■ SUPPLIED DATA ■
/-- Settles O41: a header byte is read from the header in both; a payload byte is the closed form of R44 in both. -/
theorem countersOfferSameBytes : Obligations.CountersOfferSameBytes := by
  intro p cs k hk
  by_cases hheader : k < 3
  · interval_cases k <;> exact ⟨_, rfl, rfl⟩
  · obtain ⟨j, rfl⟩ : ∃ j, k = 3 + j := ⟨k - 3, by omega⟩
    have hled : j / 24 < cs.length := by omega
    have hget : cs[j / 24]? = some cs[j / 24] := List.getElem?_eq_getElem hled
    refine ⟨_, ?_, payloadClosedForm p cs.length cs j _ hget⟩
    rw [countersAt_payload, countersByte, payloadCounters]
    simp [hget]

end Sys2Proof.Machine

/-! ### The host: one Player iteration, the Player's loop, partial updates (R79 to R85, R108, log 19) -/

namespace Sys2Proof.Machine

/-! ### The slots of one Player iteration (R82) -/

theorem repeatOp_succ_of_next {f : State → Answer} {k : Nat} {s s₁ : State} (h : f s = .next s₁) :
    repeatOp f (k + 1) s = repeatOp f k s₁ := by
  rw [repeatOp, h]

/-- The block's side of EMIT_BYTE neither reads nor writes the script. -/
theorem advance_withScript (s : State) (script : List Slot) :
    advance (withScript s script) = withScript (advance s) script := by
  unfold advance
  rw [withScript_block]
  split_ifs <;> rfl

/-- EMIT_BYTE neither reads nor writes the script. -/
theorem exec_emitByte_withScript {s t : State} (h : exec .emitByte s = .next t) (script : List Slot) :
    exec .emitByte (withScript s script) = .next (withScript t script) := by
  obtain ⟨hwf, ⟨hphase, rfl⟩ | ⟨v, hbusy, hheld, hv, rfl⟩⟩ := exec_emitByte_next h
  · exact (emitHasNoStepUnlessBusy (withScript t script) hphase).2 hwf
  · obtain ⟨v', hv', hexec⟩ := exec_emitByte_of_held (s := withScript s script) hwf hbusy hheld
    obtain rfl : v = v' := Option.some.inj (hv.symm.trans hv')
    rw [hexec, ← advance_withScript]
    rfl

/-- The slot of one EMIT_BYTE. -/
def emitSlot : Slot := [{ port := .byteOut, bytes := [] }]

/-- R82: the slots of an iteration are the submission and one EMIT_BYTE for each byte of the wire frame. -/
theorem frameSlots_eq (f : Frame) :
    frameSlots f = [{ port := .frameIn, bytes := countedBytes f.colors }] ::
      List.replicate (24 * f.colors.length + 3) emitSlot := rfl

theorem step_emitSlot {s : State} {rest : List Slot} (h : s.host.script = emitSlot :: rest) :
    step s = exec .emitByte (withScript s rest) :=
  stepRunsTransaction s _ rest .emitByte h Port.noConfusion rfl

/-- R52: slots of one EMIT_BYTE each, taken by the step, are as many EMIT_BYTE operations, and come off the script. -/
theorem repeatOp_step_emitSlots {k : Nat} {s u : State} (h : emitTimes k s = .next u) (rest : List Slot) :
    repeatOp step k (withScript s (List.replicate k emitSlot ++ rest)) =
      .next (withScript u rest) := by
  induction k generalizing s with
  | zero =>
    cases h
    rfl
  | succ k ih =>
    rw [emitTimes, repeatOp] at h
    split at h
    next s₁ h₁ =>
      have hstep : step (withScript s (List.replicate (k + 1) emitSlot ++ rest)) =
          .next (withScript s₁ (List.replicate k emitSlot ++ rest)) :=
        (step_emitSlot rfl).trans (exec_emitByte_withScript h₁ _)
      rw [repeatOp_succ_of_next hstep]
      exact ih h
    next => cases h
    next => cases h
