-- ==== Sys2Proof/Machine/Ops.lean ====
section
/-! DEFINITION. The shared operations: reading and writing the register files, the one response of a command and its
error form (00_scope.md R12, 60_exceptions.md R300), the key-change tail (40_key_schedule.md R132), the counter
micro-operations (41_counter.md R161, R162), the discard arithmetic (44_engine.md R251), the seed pulls (30_encoding.md
R108), and reset (70_reset_and_hazards.md R340). -/

namespace Sys2Proof.Machine

namespace State

/-- The key file as it reads: words at and above KS are hard-wired to zero (10_state.md R32). -/
def keyWords (s : State) : Quad := s.K.hardwire s.cfg.ks

/-- The counter file as it reads: words at and above CS are hard-wired to zero (R34). -/
def ctrWords (s : State) : Quad := s.CTR.hardwire s.cfg.cs

/-- `val(CTR)` (00_scope.md R12). -/
def ctrVal (s : State) : Nat := s.CTR.val s.cfg.cs

/-- The block that the current counter and key give: `ENCRYPT(CTR, K, KP, R)` (42_mixing_network.md R197). -/
def currentBlock (s : State) : Quad := encrypt s.ctrWords s.keyWords s.KP s.cfg.rounds

/-- `BLK <- ENCRYPT(CTR, K, KP, R)`. -/
def recomputeBlock (s : State) : State := { s with BLK := s.currentBlock }

/-- `respond(status, data)`: the command's single response is offered on the response port (R12, R92). -/
def respond (s : State) (st : Status) (d : Word) : State := { s with port := .responding ⟨st, d⟩ }

/-- `raise <Error>`: every state register as before the command, `rsp_data = 0` (R12, R300). Nothing is saved and
there is no return from it (R305). -/
def raise (s : State) (st : Status) : State := s.respond st 0

/-- `KEY_CHANGE_TAIL()` (R132). -/
def keyChangeTail (s : State) : State :=
  recomputeBlock { s with KP := parity s.keyWords, CTR := Quad.zero, CUR := 0 }

end State

/-- The carry chain of R161 and R162: adds the carry to each word in turn, a carry leaving a word that wraps to 0. A
carry out of the last word is dropped (R160). -/
def ripple : List (Fin 4) → Bool → Quad → Quad
  | [], _, q => q
  | i :: is, carry, q =>
    if carry then ripple is (q.get i + 1 == 0) (q.set i (q.get i + 1)) else ripple is false q

/-- `INC()` on the implemented words (R161). -/
def inc (c : Config) (q : Quad) : Quad := ripple (ctrIndices c) true q

/-- `ADVANCE(delta)`: delta is added to word 0 with the overflow test of the source, and the carry ripples through
the words above (R162). -/
def advance (c : Config) (delta : Word) (q : Quad) : Quad :=
  ripple (ctrIndices c).tail (decide (delta.toNat > 0xFFFFFFFFFFFFFFFF - q.w0.toNat)) (q.set 0 (q.w0 + delta))

/-- What DISCARD computes from the cursor and `n ≠ 0` (R251): the blocks to advance and the new cursor. -/
structure DiscardPlan where
  blocks : Word
  cursor : BitVec 6
deriving DecidableEq, Repr

/-- The discard arithmetic unit (R251, R252), in 65 bits: `P = CUR + n`, `q = (P - 1) >> LOG2S`,
`c = ((P - 1) & (S - 1)) + 1`. -/
def discardPlan (c : Config) (cur : BitVec 6) (n : Word) : DiscardPlan :=
  let p : BitVec 65 := cur.setWidth 65 + n.setWidth 65
  ⟨((p - 1) >>> c.log2S).setWidth 64, (((p - 1) &&& (BitVec.ofNat 65 c.S - 1)) + 1).setWidth 6⟩

namespace State

/-- The counter moved on by one block, and the new block computed (44_engine.md R250). -/
def nextBlock (s : State) : State := recomputeBlock { s with CTR := inc s.cfg s.CTR }

/-- The counter moved on by `q` blocks, and the new block computed (R251). -/
def advanceBlocks (s : State) (q : Word) : State := recomputeBlock { s with CTR := advance s.cfg q s.CTR }

/-- Sample `n` of the current block on the data path (R230, R97). -/
def sample (s : State) (n : Nat) : Word := zext64 (extract s.cfg.W s.BLK n)

/-- The state part of DISCARD n (R251). -/
def discardBy (s : State) (n : Word) : State :=
  if n = 0 then s
  else
    let plan := discardPlan s.cfg s.CUR n
    if plan.blocks = 0 then { s with CUR := plan.cursor }
    else { s.advanceBlocks plan.blocks with CUR := plan.cursor }

/-- The key file loaded whole from a list of words, missing ones zero, and the key-change tail (R135, R136). -/
def loadKey (s : State) (ws : List Word) : State := keyChangeTail { s with K := Quad.ofList ws }

/-- SEEDS takes one answer while a request is outstanding (R108, R136): `seed_req` falls; a word goes into the
buffer, EOS ends the sequence. -/
def seedTake (s : State) (buf : List Word) : SeedAnswer → State
  | .eos => { s with port := .seedEnded }
  | .word v => { s with port := .seeding false (buf ++ [v]) }

/-- What SEEDS does between answers (R136): the next request while fewer than KS words have come, else the key is
loaded and the command responds; after EOS it fails with SEED_EXHAUSTED. While a request is outstanding there is
nothing to do but wait (R347). -/
def seedProceed (s : State) : State :=
  match s.port with
  | .seeding false buf =>
    if buf.length < s.cfg.ks then { s with port := .seeding true buf }
    else (s.loadKey (buf.take s.cfg.ks)).respond .ok 0
  | .seedEnded => s.raise .seedExhausted
  | _ => s

/-- `SeedPull()` as often as SEEDS asks (R12, R79, R136), against the answers SEED will give: each answer taken is
consumed. When the answers run out with a request outstanding, the command keeps waiting (R347). -/
def seedRun : List SeedAnswer → State → State
  | [], s => { s with env := { s.env with seeds := [] } }
  | a :: as, s =>
    match s.port with
    | .seeding true buf => seedRun as (seedProceed (s.seedTake buf a))
    | _ => { s with env := { s.env with seeds := a :: as } }

/-- SEEDS goes on from where it is until it responds or has no answer to take. -/
def seedPull (s : State) : State := seedRun s.env.seeds (seedProceed s)

/-- The reset event on the block (R340, R43): every register at its reset value, a command in progress abandoned
without a response, no request outstanding; `cmd_ready` rises later. What the outside agents hold is theirs. -/
def resetBlock (s : State) : State := { State.resetOf s.cfg with port := .starting, env := s.env }

end State

end Sys2Proof.Machine
end

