-- ==== Sys2Proof/Machine/Session.lean ====
section
/-! DEFINITION. What the spec says over whole sequences of commands: the host's transactions one after another
(20_memory.md R76), equality of two blocks (10_state.md R38), the stream position and period (R44, R45), the sample
stream (43_output_extractor.md R233), and the pseudo-commands as command lists (30_encoding.md R106). -/

namespace Sys2Proof.Machine

/-- One whole transaction: the command latched, run, its response taken, the block idle again (R91 to R93). `none` when
the command does not respond, which is a SEEDS whose source does not answer (R347). -/
def issue (c : Command) (s : State) : Option (Response × State) :=
  match runLatched c { s with port := .busy c } with
  | .next t =>
    match t.port with
    | .responding r => some (r, { t with port := .idle })
    | _ => none
  | .fault _ => none
  | .refused _ => none

/-- Transactions in order, with their responses; it ends early at a command that does not respond. -/
def issueAll : List Command → State → List Response × State
  | [], s => ([], s)
  | c :: cs, s =>
    match issue c s with
    | none => ([], s)
    | some (r, t) =>
      let (rs, u) := issueAll cs t
      (r :: rs, u)

/-- Decoded commands executed one after another, without the ports: for statements about repeated commands (44_engine.md
R253). -/
def execAll : List Instr → State → Host.Outcome State Fault Refusal
  | [], s => .next s
  | i :: is, s =>
    match exec i s with
    | .next t => execAll is t
    | .fault r => .fault r
    | .refused r => .refused r

/-- Two blocks are equal (R38): K, CTR and CUR equal word for word; KP and BLK take no part. R38 leaves equality between
blocks of different configurations undefined. DESIGN CHOICE, unsafe (log entry 16): here it is false. -/
def engineEq (s t : State) : Prop :=
  s.cfg = t.cfg ∧ s.keyWords = t.keyWords ∧ s.ctrWords = t.ctrWords ∧ s.CUR = t.CUR

/-- The number of counter values, `2^(64·CS)` (R34, R160). -/
def counterRange (c : Config) : Nat := 2 ^ (64 * c.cs)

/-- The period of the sample stream, `2^(64·CS) · S` (R45). -/
def period (c : Config) : Nat := counterRange c * c.S

/-- The stream position `(val(CTR) · S + CUR) mod period` (R44). -/
def streamPos (s : State) : Nat := (s.ctrVal * s.cfg.S + s.CUR.toNat) % period s.cfg

/-- The counter file that holds the integer `v`, word 0 least significant, on `n` implemented words (R34). -/
def ctrOfVal (n v : Nat) : Quad :=
  Quad.hardwire n ⟨BitVec.ofNat 64 v, BitVec.ofNat 64 (v / 2 ^ 64), BitVec.ofNat 64 (v / 2 ^ 128),
    BitVec.ofNat 64 (v / 2 ^ 192)⟩

/-- `sample(k)` of R233 for the stream that starts at block `val(CTR)`, sample 0. -/
def streamSample (s : State) (k : Nat) : Word :=
  zext64 (extract s.cfg.W
    (encrypt (ctrOfVal s.cfg.cs ((s.ctrVal + k / s.cfg.S) % counterRange s.cfg)) s.keyWords (parity s.keyWords)
      s.cfg.rounds)
    (k % s.cfg.S))

/-- Index `i` of a word file as a two-bit field. -/
def wordIndex (i : Nat) : Fin 4 := Fin.ofNat 4 i

/-- `SETKEY v0, …` (R106): KEYWR of each word in turn, from slot 0. -/
def setkeyCommands (vs : List Word) : List Command := vs.zipIdx.map fun p => encode (.keywr (wordIndex p.2) p.1)

/-- `SETCTR w0, …` (R106): CTRWR of each word in turn, from slot 0. -/
def setctrCommands (ws : List Word) : List Command := ws.zipIdx.map fun p => encode (.ctrwr (wordIndex p.2) p.1)

/-- `SERIALIZE` (R106): the implemented key words, the implemented counter words, the cursor. -/
def serializeCommands (c : Config) : List Command :=
  ((List.range c.ks).map fun i => encode (.keyrd (wordIndex i))) ++
    ((List.range c.cs).map fun i => encode (.ctrrd (wordIndex i))) ++ [encode .currd]

/-- `DESERIALIZE v…, w…, p` (R106): the key words, then the counter words, then the cursor. -/
def deserializeCommands (c : Config) (args : List Word) : List Command :=
  setkeyCommands (args.take c.ks) ++ setctrCommands ((args.drop c.ks).take c.cs) ++
    ((args.drop (c.ks + c.cs)).take 1).map fun p => encode (.curwr p)

end Sys2Proof.Machine
end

■ TASK GOAL ■
Search the listing above for the string "ofNat" and copy each line that has it.

■ SOLUTION TO THIS EXERCISE ■
  ⟨((p - 1) >>> c.log2S).setWidth 64, (((p - 1) &&& (BitVec.ofNat 65 c.S - 1)) + 1).setWidth 6⟩
  Quad.hardwire n ⟨BitVec.ofNat 64 v, BitVec.ofNat 64 (v / 2 ^ 64), BitVec.ofNat 64 (v / 2 ^ 128),
    BitVec.ofNat 64 (v / 2 ^ 192)⟩
def wordIndex (i : Nat) : Fin 4 := Fin.ofNat 4 i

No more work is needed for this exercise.